TASK GOAL >>
How many lines in the material contain the string "accepted"? Only the number is wanted.

SUPPLIED DATA >>
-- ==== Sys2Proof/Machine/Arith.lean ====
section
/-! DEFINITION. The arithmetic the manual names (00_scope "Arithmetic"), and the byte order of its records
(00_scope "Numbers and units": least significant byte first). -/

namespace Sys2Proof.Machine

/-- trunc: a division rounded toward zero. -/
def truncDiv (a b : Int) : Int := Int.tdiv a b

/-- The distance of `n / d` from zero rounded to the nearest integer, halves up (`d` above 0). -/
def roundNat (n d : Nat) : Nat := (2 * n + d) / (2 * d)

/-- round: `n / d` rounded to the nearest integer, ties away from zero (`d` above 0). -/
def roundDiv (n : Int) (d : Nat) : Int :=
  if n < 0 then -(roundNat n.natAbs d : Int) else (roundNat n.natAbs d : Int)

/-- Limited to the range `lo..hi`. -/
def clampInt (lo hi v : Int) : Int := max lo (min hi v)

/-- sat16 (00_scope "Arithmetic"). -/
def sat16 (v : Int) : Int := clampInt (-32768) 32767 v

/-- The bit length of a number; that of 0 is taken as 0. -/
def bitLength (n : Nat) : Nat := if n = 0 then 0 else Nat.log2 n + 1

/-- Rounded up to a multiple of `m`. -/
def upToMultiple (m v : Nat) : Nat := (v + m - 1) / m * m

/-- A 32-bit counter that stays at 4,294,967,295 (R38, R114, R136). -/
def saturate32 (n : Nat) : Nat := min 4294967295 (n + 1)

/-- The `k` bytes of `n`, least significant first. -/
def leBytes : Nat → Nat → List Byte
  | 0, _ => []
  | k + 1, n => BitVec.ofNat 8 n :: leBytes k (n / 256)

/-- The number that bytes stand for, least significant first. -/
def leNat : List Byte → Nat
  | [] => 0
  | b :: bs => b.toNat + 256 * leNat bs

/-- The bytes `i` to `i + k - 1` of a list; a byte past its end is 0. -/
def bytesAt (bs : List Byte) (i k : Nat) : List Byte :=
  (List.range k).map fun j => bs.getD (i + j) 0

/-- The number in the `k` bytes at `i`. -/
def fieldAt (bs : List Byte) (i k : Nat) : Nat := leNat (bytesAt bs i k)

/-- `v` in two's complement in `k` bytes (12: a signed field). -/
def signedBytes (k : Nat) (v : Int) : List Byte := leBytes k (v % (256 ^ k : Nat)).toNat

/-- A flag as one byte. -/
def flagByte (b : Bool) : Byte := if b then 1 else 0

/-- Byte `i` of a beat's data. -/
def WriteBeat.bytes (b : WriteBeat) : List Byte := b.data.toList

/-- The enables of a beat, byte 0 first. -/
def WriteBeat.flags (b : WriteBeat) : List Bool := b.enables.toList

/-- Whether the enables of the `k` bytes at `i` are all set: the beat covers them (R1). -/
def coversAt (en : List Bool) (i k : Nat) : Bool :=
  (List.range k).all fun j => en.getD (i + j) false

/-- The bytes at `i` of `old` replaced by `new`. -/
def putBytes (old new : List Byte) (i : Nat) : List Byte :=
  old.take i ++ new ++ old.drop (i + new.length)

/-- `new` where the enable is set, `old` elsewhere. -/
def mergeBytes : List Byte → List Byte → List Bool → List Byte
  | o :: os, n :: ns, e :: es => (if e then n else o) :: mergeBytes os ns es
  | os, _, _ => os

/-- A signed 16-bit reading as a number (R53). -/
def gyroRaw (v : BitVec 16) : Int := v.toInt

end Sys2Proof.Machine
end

...

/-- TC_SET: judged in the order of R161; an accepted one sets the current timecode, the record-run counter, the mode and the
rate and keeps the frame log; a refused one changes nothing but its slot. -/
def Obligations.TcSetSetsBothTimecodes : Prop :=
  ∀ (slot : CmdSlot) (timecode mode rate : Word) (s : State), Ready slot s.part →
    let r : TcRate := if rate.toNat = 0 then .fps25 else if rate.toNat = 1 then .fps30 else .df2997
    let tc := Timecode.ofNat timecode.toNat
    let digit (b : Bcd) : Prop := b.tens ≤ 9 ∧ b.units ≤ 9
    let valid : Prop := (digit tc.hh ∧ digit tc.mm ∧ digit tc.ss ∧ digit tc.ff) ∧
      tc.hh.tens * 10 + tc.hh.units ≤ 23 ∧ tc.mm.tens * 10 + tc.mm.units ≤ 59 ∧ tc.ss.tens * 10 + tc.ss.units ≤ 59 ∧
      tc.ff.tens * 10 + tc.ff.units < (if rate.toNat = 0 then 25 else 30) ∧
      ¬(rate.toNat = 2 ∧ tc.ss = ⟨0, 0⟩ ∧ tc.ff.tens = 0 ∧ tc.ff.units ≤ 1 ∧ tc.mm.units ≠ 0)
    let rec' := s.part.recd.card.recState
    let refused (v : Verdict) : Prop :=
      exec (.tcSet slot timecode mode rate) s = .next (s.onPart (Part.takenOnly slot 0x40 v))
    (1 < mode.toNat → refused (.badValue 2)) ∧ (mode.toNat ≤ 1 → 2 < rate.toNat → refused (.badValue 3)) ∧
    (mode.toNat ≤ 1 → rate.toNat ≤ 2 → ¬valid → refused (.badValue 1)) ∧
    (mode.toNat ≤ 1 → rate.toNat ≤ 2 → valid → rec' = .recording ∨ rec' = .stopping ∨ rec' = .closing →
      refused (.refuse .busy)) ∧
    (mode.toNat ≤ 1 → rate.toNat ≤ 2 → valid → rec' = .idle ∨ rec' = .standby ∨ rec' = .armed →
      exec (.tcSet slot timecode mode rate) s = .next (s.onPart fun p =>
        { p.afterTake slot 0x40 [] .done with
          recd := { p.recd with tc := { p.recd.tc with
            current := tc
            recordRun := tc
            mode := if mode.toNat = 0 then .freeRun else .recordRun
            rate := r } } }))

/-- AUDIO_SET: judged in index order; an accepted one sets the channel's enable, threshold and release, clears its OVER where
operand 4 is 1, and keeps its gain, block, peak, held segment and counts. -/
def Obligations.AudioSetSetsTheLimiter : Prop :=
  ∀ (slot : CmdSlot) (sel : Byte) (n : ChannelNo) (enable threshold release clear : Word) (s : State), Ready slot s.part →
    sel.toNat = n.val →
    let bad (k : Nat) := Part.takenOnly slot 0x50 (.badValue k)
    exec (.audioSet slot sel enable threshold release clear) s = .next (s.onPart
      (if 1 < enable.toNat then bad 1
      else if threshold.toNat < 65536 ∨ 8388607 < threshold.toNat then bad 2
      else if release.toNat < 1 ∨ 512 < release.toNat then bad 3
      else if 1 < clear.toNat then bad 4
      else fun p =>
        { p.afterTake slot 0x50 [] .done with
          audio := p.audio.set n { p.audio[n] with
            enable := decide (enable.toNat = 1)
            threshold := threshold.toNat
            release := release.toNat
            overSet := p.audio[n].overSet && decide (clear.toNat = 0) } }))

...

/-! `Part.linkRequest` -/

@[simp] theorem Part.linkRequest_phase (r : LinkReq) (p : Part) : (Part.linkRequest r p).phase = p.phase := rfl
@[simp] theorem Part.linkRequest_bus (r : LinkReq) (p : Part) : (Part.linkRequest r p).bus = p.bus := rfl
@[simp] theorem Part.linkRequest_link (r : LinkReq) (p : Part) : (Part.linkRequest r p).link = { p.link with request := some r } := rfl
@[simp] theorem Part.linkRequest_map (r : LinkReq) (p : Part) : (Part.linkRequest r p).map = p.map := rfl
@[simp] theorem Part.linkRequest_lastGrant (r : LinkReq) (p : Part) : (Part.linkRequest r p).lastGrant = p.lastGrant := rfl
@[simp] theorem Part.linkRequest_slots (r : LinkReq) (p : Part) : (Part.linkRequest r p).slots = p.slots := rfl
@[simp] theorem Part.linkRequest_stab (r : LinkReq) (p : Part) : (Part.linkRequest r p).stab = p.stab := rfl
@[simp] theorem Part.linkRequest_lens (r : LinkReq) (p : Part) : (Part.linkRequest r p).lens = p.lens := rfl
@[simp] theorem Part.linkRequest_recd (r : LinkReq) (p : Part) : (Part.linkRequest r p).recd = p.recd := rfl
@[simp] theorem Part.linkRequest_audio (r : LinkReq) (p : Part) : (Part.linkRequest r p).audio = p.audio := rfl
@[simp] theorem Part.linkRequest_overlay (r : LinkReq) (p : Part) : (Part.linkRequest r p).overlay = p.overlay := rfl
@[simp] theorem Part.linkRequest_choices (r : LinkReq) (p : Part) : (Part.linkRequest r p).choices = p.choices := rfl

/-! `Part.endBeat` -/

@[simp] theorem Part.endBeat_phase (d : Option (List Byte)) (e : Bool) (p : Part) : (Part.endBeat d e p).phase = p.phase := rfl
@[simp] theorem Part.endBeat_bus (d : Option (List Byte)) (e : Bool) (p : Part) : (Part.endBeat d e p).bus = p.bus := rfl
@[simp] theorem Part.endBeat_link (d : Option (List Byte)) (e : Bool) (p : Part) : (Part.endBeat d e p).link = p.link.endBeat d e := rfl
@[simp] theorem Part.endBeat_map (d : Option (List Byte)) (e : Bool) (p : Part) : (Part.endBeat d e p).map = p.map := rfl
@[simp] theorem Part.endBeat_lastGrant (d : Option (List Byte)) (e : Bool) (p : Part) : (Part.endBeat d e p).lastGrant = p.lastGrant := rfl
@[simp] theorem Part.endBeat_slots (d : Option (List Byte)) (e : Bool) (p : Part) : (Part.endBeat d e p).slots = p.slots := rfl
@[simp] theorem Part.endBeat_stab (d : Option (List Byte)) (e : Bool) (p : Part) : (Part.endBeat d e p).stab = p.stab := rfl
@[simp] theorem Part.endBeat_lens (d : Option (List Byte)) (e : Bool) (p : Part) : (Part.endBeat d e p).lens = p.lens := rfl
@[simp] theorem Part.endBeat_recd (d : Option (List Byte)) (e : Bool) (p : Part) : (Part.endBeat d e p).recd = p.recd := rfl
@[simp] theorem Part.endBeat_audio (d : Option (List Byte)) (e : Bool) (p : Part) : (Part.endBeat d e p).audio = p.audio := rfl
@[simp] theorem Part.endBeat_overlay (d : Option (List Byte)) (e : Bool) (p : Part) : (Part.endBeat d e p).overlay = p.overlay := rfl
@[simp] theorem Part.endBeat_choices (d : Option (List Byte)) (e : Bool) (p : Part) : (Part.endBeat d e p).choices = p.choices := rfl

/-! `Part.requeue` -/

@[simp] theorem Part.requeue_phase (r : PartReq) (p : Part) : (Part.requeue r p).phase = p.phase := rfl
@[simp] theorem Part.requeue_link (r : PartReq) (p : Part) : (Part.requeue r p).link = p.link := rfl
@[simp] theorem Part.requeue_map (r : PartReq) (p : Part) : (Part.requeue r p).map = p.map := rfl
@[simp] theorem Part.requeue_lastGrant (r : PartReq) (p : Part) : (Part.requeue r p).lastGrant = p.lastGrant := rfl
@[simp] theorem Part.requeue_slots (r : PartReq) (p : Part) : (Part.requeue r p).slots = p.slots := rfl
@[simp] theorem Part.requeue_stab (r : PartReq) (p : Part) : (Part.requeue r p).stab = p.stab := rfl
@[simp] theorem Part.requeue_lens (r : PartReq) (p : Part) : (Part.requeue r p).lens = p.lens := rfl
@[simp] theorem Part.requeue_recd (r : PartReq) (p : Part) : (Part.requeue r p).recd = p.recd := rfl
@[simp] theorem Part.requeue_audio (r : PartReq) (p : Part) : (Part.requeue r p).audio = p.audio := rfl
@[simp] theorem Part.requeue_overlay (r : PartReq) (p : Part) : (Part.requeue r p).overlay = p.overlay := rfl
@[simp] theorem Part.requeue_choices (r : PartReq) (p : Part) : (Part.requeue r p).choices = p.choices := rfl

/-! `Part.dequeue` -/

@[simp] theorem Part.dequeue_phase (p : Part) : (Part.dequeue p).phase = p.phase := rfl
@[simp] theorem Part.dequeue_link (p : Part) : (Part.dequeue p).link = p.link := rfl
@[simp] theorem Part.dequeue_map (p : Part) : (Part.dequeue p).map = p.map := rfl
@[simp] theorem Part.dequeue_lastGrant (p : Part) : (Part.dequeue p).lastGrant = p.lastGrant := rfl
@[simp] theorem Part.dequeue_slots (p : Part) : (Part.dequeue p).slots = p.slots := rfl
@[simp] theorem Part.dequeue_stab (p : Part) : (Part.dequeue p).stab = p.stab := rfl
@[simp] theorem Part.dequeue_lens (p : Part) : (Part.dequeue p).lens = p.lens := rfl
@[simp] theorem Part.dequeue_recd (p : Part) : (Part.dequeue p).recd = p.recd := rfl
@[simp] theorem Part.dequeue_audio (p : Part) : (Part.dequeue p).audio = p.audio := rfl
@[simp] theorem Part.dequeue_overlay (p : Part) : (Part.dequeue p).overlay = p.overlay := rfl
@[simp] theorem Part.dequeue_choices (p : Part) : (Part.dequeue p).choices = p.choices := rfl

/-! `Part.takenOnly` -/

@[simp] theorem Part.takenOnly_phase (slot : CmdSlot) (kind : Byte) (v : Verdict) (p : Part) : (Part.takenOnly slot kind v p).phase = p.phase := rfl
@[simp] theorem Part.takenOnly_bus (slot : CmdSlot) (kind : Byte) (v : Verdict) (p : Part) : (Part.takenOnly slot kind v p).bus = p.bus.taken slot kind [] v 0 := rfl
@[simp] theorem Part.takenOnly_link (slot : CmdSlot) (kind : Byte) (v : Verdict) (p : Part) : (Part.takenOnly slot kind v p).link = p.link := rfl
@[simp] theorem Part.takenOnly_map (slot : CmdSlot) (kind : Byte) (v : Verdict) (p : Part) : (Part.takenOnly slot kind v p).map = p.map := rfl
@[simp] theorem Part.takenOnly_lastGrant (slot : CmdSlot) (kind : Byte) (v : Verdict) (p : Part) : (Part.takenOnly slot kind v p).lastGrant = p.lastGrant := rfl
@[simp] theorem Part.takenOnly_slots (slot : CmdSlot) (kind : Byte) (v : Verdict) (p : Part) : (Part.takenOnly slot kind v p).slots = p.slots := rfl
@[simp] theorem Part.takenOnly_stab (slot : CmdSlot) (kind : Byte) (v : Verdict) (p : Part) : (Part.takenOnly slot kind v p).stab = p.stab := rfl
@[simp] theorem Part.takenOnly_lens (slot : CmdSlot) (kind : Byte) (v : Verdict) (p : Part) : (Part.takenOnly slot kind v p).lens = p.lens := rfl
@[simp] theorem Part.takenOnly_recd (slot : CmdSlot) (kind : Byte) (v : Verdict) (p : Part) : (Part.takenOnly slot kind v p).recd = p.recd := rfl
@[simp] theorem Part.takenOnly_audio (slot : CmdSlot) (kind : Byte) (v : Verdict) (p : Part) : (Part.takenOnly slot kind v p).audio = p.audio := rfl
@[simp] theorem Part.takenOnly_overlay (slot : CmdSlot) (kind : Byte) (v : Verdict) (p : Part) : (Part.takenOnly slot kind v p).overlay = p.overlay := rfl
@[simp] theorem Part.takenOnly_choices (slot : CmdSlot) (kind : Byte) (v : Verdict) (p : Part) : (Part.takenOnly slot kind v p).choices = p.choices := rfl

ANSWER SECTION >>
2